RAG Pipeline Overview
Chunk Documents
Split documents into smaller, semantically meaningful pieces.
import { chunk } from '@localmode/core';
const chunks = chunk(documentText, {
strategy: 'recursive',
size: 512,
overlap: 50,
});Generate Embeddings & Store
Create embeddings and store in a vector database.
import { ingest, createVectorDB } from '@localmode/core';
const db = await createVectorDB({ name: 'docs', dimensions: 384 });
await ingest({ db, model: embeddingModel, documents: chunks });Search & Retrieve
Find relevant chunks using semantic search.
import { semanticSearch } from '@localmode/core';
const results = await semanticSearch({
db,
model: embeddingModel,
query: userQuestion,
k: 10,
});Rerank for Precision
Optionally rerank results for better accuracy.
import { rerank } from '@localmode/core';
const reranked = await rerank({
model: rerankerModel,
query: userQuestion,
documents: results.map((r) => r.metadata.text),
topK: 5,
});Generate Answer
Use an LLM to generate an answer from the context.

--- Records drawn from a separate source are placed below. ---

theorem test_decode_script_8 :
    ∀ p ∈ ([
      ([0x80], .unsupported80),
      ([0x81], .unsupported81),
      ([0x82], .unsupported82),
      ([0x83], .unsupported83),
      ([0x84], .unsupported84),
      ([0x85], .unsupported85),
      ([0x86], .unsupported86),
      ([0x87], .unsupported87),
      ([0x88], .opEqualVerify),
      ([0x89], .unsupported89),
      ([0x8A], .unsupported8A),
      ([0x8B], .unsupported8B),
      ([0x8C], .unsupported8C),
      ([0x8D], .unsupported8D),
      ([0x8E], .unsupported8E),
      ([0x8F], .unsupported8F)] : List (Bytes × Instr)),
      decodeScript (p.1 ++ [0x51]) = .ok (p.2, [0x51]) := by
  decide +kernel

theorem test_decode_script_9 :
    ∀ p ∈ ([
      ([0x90], .unsupported90),
      ([0x91], .unsupported91),
      ([0x92], .unsupported92),
      ([0x93], .unsupported93),
      ([0x94], .unsupported94),
      ([0x95], .unsupported95),
      ([0x96], .unsupported96),
      ([0x97], .unsupported97),
      ([0x98], .unsupported98),
      ([0x99], .unsupported99),
      ([0x9A], .unsupported9A),
      ([0x9B], .unsupported9B),
      ([0x9C], .unsupported9C),
      ([0x9D], .unsupported9D),
      ([0x9E], .unsupported9E),
      ([0x9F], .unsupported9F)] : List (Bytes × Instr)),
      decodeScript (p.1 ++ [0x51]) = .ok (p.2, [0x51]) := by
  decide +kernel

theorem test_decode_script_A :
    ∀ p ∈ ([
      ([0xA0], .unsupportedA0),
      ([0xA1], .unsupportedA1),
      ([0xA2], .unsupportedA2),
      ([0xA3], .unsupportedA3),
      ([0xA4], .unsupportedA4),
      ([0xA5], .unsupportedA5),
      ([0xA6], .unsupportedA6),
      ([0xA7], .unsupportedA7),
      ([0xA8], .unsupportedA8),
      ([0xA9], .opHash160),
      ([0xAA], .unsupportedAA),
      ([0xAB], .unsupportedAB),
      ([0xAC], .opCheckSig),
      ([0xAD], .unsupportedAD),
      ([0xAE], .unsupportedAE),
      ([0xAF], .unsupportedAF)] : List (Bytes × Instr)),
      decodeScript (p.1 ++ [0x51]) = .ok (p.2, [0x51]) := by
  decide +kernel

theorem test_decode_script_B :
    ∀ p ∈ ([
      ([0xB0], .unsupportedB0),
      ([0xB1], .unsupportedB1),
      ([0xB2], .unsupportedB2),
      ([0xB3], .unsupportedB3),
      ([0xB4], .unsupportedB4),
      ([0xB5], .unsupportedB5),
      ([0xB6], .unsupportedB6),
      ([0xB7], .unsupportedB7),
      ([0xB8], .unsupportedB8),
      ([0xB9], .unsupportedB9),
      ([0xBA], .unsupportedBA),
      ([0xBB], .unsupportedBB),
      ([0xBC], .unsupportedBC),
      ([0xBD], .unsupportedBD),
      ([0xBE], .unsupportedBE),
      ([0xBF], .unsupportedBF)] : List (Bytes × Instr)),
      decodeScript (p.1 ++ [0x51]) = .ok (p.2, [0x51]) := by
  decide +kernel

theorem test_decode_script_C :
    ∀ p ∈ ([
      ([0xC0], .unsupportedC0),
      ([0xC1], .unsupportedC1),
      ([0xC2], .unsupportedC2),
      ([0xC3], .unsupportedC3),
      ([0xC4], .unsupportedC4),
      ([0xC5], .unsupportedC5),
      ([0xC6], .unsupportedC6),
      ([0xC7], .unsupportedC7),
      ([0xC8], .unsupportedC8),
      ([0xC9], .unsupportedC9),
      ([0xCA], .unsupportedCA),
      ([0xCB], .unsupportedCB),
      ([0xCC], .unsupportedCC),
      ([0xCD], .unsupportedCD),
      ([0xCE], .unsupportedCE),
      ([0xCF], .unsupportedCF)] : List (Bytes × Instr)),
      decodeScript (p.1 ++ [0x51]) = .ok (p.2, [0x51]) := by
  decide +kernel

theorem test_decode_script_D :
    ∀ p ∈ ([
      ([0xD0], .unsupportedD0),
      ([0xD1], .unsupportedD1),
      ([0xD2], .unsupportedD2),
      ([0xD3], .unsupportedD3),
      ([0xD4], .unsupportedD4),
      ([0xD5], .unsupportedD5),
      ([0xD6], .unsupportedD6),
      ([0xD7], .unsupportedD7),
      ([0xD8], .unsupportedD8),
      ([0xD9], .unsupportedD9),
      ([0xDA], .unsupportedDA),
      ([0xDB], .unsupportedDB),
      ([0xDC], .unsupportedDC),
      ([0xDD], .unsupportedDD),
      ([0xDE], .unsupportedDE),
      ([0xDF], .unsupportedDF)] : List (Bytes × Instr)),
      decodeScript (p.1 ++ [0x51]) = .ok (p.2, [0x51]) := by
  decide +kernel

theorem test_decode_script_E :
    ∀ p ∈ ([
      ([0xE0], .unsupportedE0),
      ([0xE1], .unsupportedE1),
      ([0xE2], .unsupportedE2),
      ([0xE3], .unsupportedE3),
      ([0xE4], .unsupportedE4),
      ([0xE5], .unsupportedE5),
      ([0xE6], .unsupportedE6),
      ([0xE7], .unsupportedE7),
      ([0xE8], .unsupportedE8),
      ([0xE9], .unsupportedE9),
      ([0xEA], .unsupportedEA),
      ([0xEB], .unsupportedEB),
      ([0xEC], .unsupportedEC),
      ([0xED], .unsupportedED),
      ([0xEE], .unsupportedEE),
      ([0xEF], .unsupportedEF)] : List (Bytes × Instr)),
      decodeScript (p.1 ++ [0x51]) = .ok (p.2, [0x51]) := by
  decide +kernel

theorem test_decode_script_F :
    ∀ p ∈ ([
      ([0xF0], .unsupportedF0),
      ([0xF1], .unsupportedF1),
      ([0xF2], .unsupportedF2),
      ([0xF3], .unsupportedF3),
      ([0xF4], .unsupportedF4),
      ([0xF5], .unsupportedF5),
      ([0xF6], .unsupportedF6),
      ([0xF7], .unsupportedF7),
      ([0xF8], .unsupportedF8),
      ([0xF9], .unsupportedF9),
      ([0xFA], .unsupportedFA),
      ([0xFB], .unsupportedFB),
      ([0xFC], .unsupportedFC),
      ([0xFD], .unsupportedFD),
      ([0xFE], .unsupportedFE),
      ([0xFF], .unsupportedFF)] : List (Bytes × Instr)),
      decodeScript (p.1 ++ [0x51]) = .ok (p.2, [0x51]) := by
  decide +kernel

import { streamText } from '@localmode/core';
const stream = await streamText({
model: llm,
prompt: `Context:\n${context}\n\nQuestion: ${userQuestion}`,
});Chunking
Split documents into smaller pieces for better retrieval:
ChunkOptions
Prop
Type
The separators and language options are strategy-specific. separators only applies to the 'recursive' strategy. language only applies to the 'code' strategy. Both are ignored when using other strategies.
Semantic Chunking
Semantic chunking uses an embedding model to split text at actual topic boundaries, rather than relying on syntactic markers like paragraphs or sentences. This produces chunks that are internally coherent and separated at natural meaning shifts.

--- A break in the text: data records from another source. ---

-- ==== Sys2Proof/Word.lean ====
section
/-! DEFINITION. The word types of the core (`10_state.md` R10, `00_scope.md` R6): bytes, 16-bit words and
register indices. Bit 0 is the least significant bit everywhere. -/

namespace Sys2Proof

/-- A byte: a V register, a timer, a byte of memory. -/
abbrev Byte := BitVec 8

/-- A 16-bit word: PC, I, a stack entry, an instruction word, a key vector. -/
abbrev Word := BitVec 16

/-- The index of a V register, 0 to 15 (`10_state.md` R11: "an index out of range cannot arise"). -/
abbrev Reg := Fin 16

end Sys2Proof
end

import { semanticChunk } from '@localmode/core';
import { transformers } from '@localmode/transformers';
const model = transformers.embedding('Xenova/bge-small-en-v1.5');
const chunks = await semanticChunk({
text: longDocument,
model,
size: 1000, // Max chunk size (default: 2000)
minSize: 100, // Min chunk size (default: 100)

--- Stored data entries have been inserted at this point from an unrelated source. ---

-- ==== Sys2Proof/Machine/IndexMemory.lean ====
section
/-! DEFINITION. Index register and memory instructions (`43_index_memory.md`). -/

namespace Sys2Proof.Machine

/-- ANNN (R130): `I <- zext_16(NNN)`. -/
def execLdINnn (nnn : BitVec 12) (s : State) : Host.Outcome State Fault Refusal :=
  perform (.ldINnn nnn) (fun t => .ok (t.setI (zextAddr nnn))) s

/-- FX1E (R131): `I <- (I + zext_16(V[X])) mod 4096`, no flag. -/
def execAddIVx (x : Reg) (s : State) : Host.Outcome State Fault Refusal :=
  perform (.addIVx x) (fun t => .ok (t.setI (indexPlus t.i (t.reg x)))) s

/-- FX29 (R132): `I <- FONT_BASE + 5 * zext_16(V[X])`, V[X] not masked. -/
def execLdFVx (x : Reg) (s : State) : Host.Outcome State Fault Refusal :=
  perform (.ldFVx x) (fun t => .ok (t.setI (glyphAddress t.cfg (t.reg x)))) s

/-- FX33 (R133): the decimal digits of V[X] to MEM[I], MEM[I + 1], MEM[I + 2], hundreds first; the range is
checked before any write. -/
def execLdBVx (x : Reg) (s : State) : Host.Outcome State Fault Refusal :=
  perform (.ldBVx x) (fun t => memWrite t (indexAddress t) (decimalDigits (t.reg x))) s

/-- FX55 (R134): V[0] to V[X] to MEM[I] to MEM[I + X]; I unchanged. -/
def execLdMemVx (x : Reg) (s : State) : Host.Outcome State Fault Refusal :=
  perform (.ldMemVx x) (fun t => memWrite t (indexAddress t) (regBlock x t)) s

/-- FX65 (R135): MEM[I] to MEM[I + X] to V[0] to V[X]; I unchanged. -/
def execLdVxMem (x : Reg) (s : State) : Host.Outcome State Fault Refusal :=
  perform (.ldVxMem x)
    (fun t => (memRead t (indexAddress t) (blockLength x)).map (fun bs => t.setRegsFrom 0 bs)) s

end Sys2Proof.Machine
end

threshold: 0.4, // Optional: explicit similarity threshold
});
chunks.forEach((c) => {
console.log(`Chunk ${c.index}: ${c.text.substring(0, 60)}...`);
console.log(` Boundaries:`, c.metadata?.semanticBoundaries);
});How It Works
- Pre-split — Text is split into sentence-level segments using the recursive chunker
- Embed — Each segment is embedded using the provided model (single
embedMany()call) - Compare — Cosine similarity is computed between adjacent segment embeddings
- Detect — Breakpoints are identified where similarity drops below the threshold
- Merge — Segments between breakpoints are merged into final chunks with size constraints
Auto-Threshold Detection
When no threshold is specified, the algorithm computes it automatically from the similarity distribution using mean - standard deviation. This adapts to any embedding model's similarity range.
// Auto-threshold (recommended for most use cases)
const chunks = await semanticChunk({ text, model });
// Explicit threshold (when you know your model's similarity range)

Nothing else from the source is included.